> [Exercise directions] Look for the word "List" in the entries below, then copy every line that has it.

Stored data
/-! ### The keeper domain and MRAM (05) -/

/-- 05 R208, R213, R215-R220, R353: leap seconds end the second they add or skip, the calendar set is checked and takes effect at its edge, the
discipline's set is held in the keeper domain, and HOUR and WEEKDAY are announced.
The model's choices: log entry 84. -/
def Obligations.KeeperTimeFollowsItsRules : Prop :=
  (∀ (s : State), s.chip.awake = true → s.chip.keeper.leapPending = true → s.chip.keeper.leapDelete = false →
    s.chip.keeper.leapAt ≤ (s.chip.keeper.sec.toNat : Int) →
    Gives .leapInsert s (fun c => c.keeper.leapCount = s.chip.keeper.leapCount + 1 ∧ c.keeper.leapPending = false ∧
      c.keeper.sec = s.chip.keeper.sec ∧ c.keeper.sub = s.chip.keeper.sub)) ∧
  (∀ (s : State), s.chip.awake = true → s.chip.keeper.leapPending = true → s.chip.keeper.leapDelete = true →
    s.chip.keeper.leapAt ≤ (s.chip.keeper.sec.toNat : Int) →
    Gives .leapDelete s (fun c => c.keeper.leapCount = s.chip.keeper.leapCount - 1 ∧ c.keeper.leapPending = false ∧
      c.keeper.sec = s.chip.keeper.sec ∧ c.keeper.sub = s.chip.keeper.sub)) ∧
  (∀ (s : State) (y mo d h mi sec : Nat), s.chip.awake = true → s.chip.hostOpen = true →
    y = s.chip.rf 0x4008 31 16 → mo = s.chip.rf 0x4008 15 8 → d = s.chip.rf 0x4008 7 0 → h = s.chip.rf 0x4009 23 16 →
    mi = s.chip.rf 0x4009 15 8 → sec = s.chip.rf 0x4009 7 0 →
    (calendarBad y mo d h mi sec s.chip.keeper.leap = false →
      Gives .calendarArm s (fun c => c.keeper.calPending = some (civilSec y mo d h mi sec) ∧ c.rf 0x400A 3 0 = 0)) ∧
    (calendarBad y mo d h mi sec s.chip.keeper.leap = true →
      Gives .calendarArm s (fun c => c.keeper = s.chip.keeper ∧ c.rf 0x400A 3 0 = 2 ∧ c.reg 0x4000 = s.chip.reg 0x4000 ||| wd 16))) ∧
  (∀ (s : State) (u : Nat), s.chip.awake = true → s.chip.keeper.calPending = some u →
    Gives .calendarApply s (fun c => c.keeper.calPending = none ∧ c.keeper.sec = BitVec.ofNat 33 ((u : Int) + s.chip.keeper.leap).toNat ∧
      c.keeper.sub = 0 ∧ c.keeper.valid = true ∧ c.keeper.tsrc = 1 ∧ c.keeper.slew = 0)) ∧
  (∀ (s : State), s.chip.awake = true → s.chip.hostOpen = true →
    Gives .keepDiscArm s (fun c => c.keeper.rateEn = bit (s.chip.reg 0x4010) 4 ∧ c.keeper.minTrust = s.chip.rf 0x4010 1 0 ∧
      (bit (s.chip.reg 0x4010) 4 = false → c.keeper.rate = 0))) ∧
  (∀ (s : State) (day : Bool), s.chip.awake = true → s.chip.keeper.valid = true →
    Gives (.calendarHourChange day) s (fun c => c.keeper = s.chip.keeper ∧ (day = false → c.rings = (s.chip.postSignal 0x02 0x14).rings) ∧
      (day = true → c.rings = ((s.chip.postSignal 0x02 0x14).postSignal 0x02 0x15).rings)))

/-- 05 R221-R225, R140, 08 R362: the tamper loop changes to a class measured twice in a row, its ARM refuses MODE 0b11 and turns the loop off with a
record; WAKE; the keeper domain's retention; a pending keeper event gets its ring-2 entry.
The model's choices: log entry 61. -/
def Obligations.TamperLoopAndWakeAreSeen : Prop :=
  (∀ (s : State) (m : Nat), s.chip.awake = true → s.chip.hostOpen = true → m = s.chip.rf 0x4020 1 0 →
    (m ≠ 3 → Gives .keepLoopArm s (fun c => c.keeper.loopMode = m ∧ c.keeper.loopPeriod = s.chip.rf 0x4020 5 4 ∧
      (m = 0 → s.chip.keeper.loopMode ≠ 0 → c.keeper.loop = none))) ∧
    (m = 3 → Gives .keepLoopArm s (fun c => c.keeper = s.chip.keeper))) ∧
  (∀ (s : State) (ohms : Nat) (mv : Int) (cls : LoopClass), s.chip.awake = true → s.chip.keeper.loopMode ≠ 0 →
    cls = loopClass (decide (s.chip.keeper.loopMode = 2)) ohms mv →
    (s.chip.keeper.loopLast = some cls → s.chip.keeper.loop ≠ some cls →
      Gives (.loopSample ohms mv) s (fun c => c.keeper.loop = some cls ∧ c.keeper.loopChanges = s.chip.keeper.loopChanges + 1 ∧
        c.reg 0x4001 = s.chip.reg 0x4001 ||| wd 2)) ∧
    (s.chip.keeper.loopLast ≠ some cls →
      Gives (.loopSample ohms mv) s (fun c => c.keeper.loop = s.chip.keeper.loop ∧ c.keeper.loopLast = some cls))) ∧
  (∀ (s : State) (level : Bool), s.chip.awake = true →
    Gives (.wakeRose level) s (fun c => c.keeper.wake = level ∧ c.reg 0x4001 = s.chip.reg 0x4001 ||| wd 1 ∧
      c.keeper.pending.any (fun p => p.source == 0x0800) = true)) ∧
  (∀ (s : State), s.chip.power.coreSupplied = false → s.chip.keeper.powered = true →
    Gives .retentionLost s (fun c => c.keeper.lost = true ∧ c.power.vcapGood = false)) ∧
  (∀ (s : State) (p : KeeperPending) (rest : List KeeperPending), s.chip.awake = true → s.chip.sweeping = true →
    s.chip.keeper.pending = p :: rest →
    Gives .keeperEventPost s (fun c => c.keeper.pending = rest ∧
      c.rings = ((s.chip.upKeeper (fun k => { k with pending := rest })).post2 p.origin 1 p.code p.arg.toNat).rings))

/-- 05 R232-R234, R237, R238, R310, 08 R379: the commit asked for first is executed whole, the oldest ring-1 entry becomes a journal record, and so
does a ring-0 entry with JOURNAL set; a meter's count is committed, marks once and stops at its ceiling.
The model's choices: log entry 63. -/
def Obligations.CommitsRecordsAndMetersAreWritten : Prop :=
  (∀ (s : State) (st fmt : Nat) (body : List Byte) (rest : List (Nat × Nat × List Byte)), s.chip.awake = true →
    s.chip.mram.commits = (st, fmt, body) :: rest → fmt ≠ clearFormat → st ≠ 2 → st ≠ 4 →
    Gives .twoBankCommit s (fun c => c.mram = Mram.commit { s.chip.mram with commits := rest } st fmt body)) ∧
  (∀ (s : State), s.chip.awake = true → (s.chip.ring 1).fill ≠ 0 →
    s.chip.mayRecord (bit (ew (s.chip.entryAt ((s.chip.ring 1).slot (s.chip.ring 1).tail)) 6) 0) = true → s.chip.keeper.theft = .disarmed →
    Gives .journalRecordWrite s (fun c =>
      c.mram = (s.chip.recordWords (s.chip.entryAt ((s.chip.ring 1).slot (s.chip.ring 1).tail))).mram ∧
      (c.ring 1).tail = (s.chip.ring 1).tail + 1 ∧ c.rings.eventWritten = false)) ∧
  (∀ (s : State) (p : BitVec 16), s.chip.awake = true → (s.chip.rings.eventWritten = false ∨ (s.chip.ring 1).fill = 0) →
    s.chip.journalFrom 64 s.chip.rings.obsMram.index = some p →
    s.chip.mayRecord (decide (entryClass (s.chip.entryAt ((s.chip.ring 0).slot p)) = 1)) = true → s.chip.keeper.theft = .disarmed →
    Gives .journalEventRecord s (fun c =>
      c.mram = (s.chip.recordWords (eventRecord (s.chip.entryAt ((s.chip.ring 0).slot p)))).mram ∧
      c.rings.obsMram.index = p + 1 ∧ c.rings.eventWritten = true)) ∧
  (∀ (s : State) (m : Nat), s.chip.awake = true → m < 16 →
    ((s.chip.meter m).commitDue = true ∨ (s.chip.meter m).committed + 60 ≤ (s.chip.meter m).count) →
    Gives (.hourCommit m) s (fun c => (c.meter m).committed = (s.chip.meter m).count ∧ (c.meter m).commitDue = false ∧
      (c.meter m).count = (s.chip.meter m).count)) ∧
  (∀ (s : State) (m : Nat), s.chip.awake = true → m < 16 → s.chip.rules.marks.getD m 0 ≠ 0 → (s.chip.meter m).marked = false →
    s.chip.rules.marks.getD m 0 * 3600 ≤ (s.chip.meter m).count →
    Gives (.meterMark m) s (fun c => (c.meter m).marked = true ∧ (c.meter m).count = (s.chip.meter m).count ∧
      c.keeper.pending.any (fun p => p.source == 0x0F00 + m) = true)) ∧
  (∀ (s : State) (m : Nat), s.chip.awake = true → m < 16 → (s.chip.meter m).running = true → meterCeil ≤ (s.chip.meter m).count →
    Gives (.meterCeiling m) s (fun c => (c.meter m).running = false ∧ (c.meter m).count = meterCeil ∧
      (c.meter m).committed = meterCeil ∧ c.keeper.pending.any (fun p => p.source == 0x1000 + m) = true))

...

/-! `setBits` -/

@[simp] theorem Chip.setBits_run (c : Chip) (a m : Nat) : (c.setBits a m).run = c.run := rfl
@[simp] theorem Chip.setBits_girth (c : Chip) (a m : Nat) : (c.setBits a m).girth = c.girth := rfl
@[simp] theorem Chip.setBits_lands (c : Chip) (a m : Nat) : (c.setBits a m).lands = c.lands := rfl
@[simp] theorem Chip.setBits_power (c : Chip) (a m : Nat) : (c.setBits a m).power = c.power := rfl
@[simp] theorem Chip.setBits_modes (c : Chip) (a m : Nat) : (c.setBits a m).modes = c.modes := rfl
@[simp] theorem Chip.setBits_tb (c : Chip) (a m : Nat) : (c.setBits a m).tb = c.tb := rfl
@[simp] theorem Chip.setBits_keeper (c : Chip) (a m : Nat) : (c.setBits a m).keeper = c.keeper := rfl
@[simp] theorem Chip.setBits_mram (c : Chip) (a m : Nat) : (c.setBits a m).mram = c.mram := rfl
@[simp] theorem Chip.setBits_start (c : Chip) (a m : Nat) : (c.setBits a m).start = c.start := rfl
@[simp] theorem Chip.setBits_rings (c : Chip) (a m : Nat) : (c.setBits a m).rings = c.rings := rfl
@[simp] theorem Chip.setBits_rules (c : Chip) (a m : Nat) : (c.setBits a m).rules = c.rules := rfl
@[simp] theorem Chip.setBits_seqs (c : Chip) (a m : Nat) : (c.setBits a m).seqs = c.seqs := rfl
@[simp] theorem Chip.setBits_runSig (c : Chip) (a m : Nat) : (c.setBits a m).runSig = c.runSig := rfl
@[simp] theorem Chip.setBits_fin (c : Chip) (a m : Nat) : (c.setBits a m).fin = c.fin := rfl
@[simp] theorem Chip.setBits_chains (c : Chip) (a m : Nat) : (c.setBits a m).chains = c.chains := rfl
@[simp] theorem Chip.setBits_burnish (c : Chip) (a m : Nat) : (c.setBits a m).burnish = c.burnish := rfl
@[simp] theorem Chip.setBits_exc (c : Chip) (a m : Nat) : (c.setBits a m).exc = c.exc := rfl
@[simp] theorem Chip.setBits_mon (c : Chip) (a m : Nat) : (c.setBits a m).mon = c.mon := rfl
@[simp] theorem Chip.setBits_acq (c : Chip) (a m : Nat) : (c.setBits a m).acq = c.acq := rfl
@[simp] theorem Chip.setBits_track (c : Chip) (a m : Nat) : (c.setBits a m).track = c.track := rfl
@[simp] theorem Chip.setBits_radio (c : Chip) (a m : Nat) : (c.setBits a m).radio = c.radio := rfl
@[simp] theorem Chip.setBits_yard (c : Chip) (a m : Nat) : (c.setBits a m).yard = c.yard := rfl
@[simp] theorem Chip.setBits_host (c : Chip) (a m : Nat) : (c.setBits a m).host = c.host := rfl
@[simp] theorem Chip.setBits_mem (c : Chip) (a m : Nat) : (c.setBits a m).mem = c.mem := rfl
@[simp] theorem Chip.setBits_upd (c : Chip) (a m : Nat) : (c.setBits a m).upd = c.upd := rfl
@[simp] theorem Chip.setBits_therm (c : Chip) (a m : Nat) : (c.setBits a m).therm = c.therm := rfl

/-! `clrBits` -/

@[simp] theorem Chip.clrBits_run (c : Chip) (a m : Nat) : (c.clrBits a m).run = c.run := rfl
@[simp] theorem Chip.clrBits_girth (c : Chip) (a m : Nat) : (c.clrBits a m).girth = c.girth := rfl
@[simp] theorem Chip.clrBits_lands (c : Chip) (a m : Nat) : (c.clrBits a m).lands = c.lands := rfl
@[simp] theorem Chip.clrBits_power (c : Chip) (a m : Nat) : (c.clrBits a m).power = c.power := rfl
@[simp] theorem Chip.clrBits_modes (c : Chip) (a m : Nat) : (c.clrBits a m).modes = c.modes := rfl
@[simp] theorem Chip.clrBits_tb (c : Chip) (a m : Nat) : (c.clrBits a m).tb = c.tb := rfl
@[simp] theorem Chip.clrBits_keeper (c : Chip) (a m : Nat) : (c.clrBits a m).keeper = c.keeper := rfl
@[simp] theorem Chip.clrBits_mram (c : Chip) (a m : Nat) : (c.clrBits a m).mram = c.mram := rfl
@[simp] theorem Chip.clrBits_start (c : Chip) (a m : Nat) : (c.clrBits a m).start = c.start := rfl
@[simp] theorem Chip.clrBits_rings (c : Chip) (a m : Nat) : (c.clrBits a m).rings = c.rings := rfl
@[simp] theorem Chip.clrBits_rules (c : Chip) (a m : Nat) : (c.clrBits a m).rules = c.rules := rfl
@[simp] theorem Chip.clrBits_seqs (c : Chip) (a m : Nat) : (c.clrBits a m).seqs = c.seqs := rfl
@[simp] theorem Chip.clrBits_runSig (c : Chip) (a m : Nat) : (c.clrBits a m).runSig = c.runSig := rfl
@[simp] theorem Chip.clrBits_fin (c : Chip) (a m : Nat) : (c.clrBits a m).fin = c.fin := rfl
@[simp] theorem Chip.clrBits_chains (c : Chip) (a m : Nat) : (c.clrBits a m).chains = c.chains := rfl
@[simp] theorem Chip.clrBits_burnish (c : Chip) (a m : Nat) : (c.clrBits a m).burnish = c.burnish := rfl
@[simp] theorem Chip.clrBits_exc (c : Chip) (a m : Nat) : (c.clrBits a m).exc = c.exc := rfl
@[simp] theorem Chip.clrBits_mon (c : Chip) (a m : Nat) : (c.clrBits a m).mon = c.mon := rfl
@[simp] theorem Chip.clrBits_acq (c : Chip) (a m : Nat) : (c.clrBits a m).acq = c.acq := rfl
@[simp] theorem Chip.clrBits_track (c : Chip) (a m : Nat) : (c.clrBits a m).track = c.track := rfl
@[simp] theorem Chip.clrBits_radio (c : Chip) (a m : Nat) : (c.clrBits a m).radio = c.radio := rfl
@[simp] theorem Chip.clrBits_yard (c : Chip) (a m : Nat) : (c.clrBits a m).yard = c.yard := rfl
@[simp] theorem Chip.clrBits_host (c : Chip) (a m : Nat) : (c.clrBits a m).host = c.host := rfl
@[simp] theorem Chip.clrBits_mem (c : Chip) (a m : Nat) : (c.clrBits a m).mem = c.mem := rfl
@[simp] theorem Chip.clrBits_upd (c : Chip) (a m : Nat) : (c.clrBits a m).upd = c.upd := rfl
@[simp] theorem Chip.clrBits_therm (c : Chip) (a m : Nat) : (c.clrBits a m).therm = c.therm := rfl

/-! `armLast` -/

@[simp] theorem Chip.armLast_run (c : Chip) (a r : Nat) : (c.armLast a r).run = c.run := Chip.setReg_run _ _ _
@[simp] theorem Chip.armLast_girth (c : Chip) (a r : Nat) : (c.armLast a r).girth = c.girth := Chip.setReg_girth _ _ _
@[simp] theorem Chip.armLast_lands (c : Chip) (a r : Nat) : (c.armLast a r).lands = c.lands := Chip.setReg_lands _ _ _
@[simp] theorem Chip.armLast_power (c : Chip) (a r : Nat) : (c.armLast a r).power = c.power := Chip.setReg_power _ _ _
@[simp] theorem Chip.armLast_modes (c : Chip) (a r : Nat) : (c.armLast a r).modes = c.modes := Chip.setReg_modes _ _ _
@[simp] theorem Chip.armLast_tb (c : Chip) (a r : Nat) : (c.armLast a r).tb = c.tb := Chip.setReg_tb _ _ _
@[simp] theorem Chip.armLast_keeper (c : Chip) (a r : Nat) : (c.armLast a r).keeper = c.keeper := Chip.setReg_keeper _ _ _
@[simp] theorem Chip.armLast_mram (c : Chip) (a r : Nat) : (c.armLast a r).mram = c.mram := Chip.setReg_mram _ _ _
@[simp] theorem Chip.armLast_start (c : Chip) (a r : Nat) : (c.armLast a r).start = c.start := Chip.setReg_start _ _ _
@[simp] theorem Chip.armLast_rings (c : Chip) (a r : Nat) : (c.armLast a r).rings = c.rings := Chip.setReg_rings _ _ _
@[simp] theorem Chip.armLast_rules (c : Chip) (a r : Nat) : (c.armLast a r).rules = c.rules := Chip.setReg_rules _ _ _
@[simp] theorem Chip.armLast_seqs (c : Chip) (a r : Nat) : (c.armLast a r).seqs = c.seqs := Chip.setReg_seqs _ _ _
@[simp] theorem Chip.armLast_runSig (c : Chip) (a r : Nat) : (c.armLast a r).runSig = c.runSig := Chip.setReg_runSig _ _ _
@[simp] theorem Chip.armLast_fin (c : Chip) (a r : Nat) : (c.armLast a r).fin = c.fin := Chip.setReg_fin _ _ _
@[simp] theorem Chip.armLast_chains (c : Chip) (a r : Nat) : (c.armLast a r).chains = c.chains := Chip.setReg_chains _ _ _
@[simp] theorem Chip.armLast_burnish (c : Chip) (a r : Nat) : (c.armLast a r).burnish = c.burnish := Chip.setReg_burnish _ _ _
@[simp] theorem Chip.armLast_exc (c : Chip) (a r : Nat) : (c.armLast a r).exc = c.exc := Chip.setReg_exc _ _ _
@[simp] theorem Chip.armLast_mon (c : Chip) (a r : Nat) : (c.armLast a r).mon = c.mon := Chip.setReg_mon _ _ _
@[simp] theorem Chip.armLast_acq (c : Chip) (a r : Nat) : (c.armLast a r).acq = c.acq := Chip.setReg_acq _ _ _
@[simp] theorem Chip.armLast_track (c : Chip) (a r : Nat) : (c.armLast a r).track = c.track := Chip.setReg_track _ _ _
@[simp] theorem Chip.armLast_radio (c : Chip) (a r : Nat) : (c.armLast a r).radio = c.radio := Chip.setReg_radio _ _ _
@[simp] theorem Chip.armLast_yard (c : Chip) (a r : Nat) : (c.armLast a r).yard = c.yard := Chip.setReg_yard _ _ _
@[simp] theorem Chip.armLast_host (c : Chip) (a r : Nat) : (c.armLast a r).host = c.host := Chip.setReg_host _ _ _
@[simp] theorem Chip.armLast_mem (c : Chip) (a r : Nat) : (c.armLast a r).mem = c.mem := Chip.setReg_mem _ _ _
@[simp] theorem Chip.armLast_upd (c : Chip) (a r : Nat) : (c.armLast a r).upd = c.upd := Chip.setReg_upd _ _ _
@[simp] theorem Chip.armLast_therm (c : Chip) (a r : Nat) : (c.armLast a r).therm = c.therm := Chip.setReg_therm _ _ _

> [Solution for this task]
  (∀ (s : State) (p : KeeperPending) (rest : List KeeperPending), s.chip.awake = true → s.chip.sweeping = true →
  (∀ (s : State) (st fmt : Nat) (body : List Byte) (rest : List (Nat × Nat × List Byte)), s.chip.awake = true →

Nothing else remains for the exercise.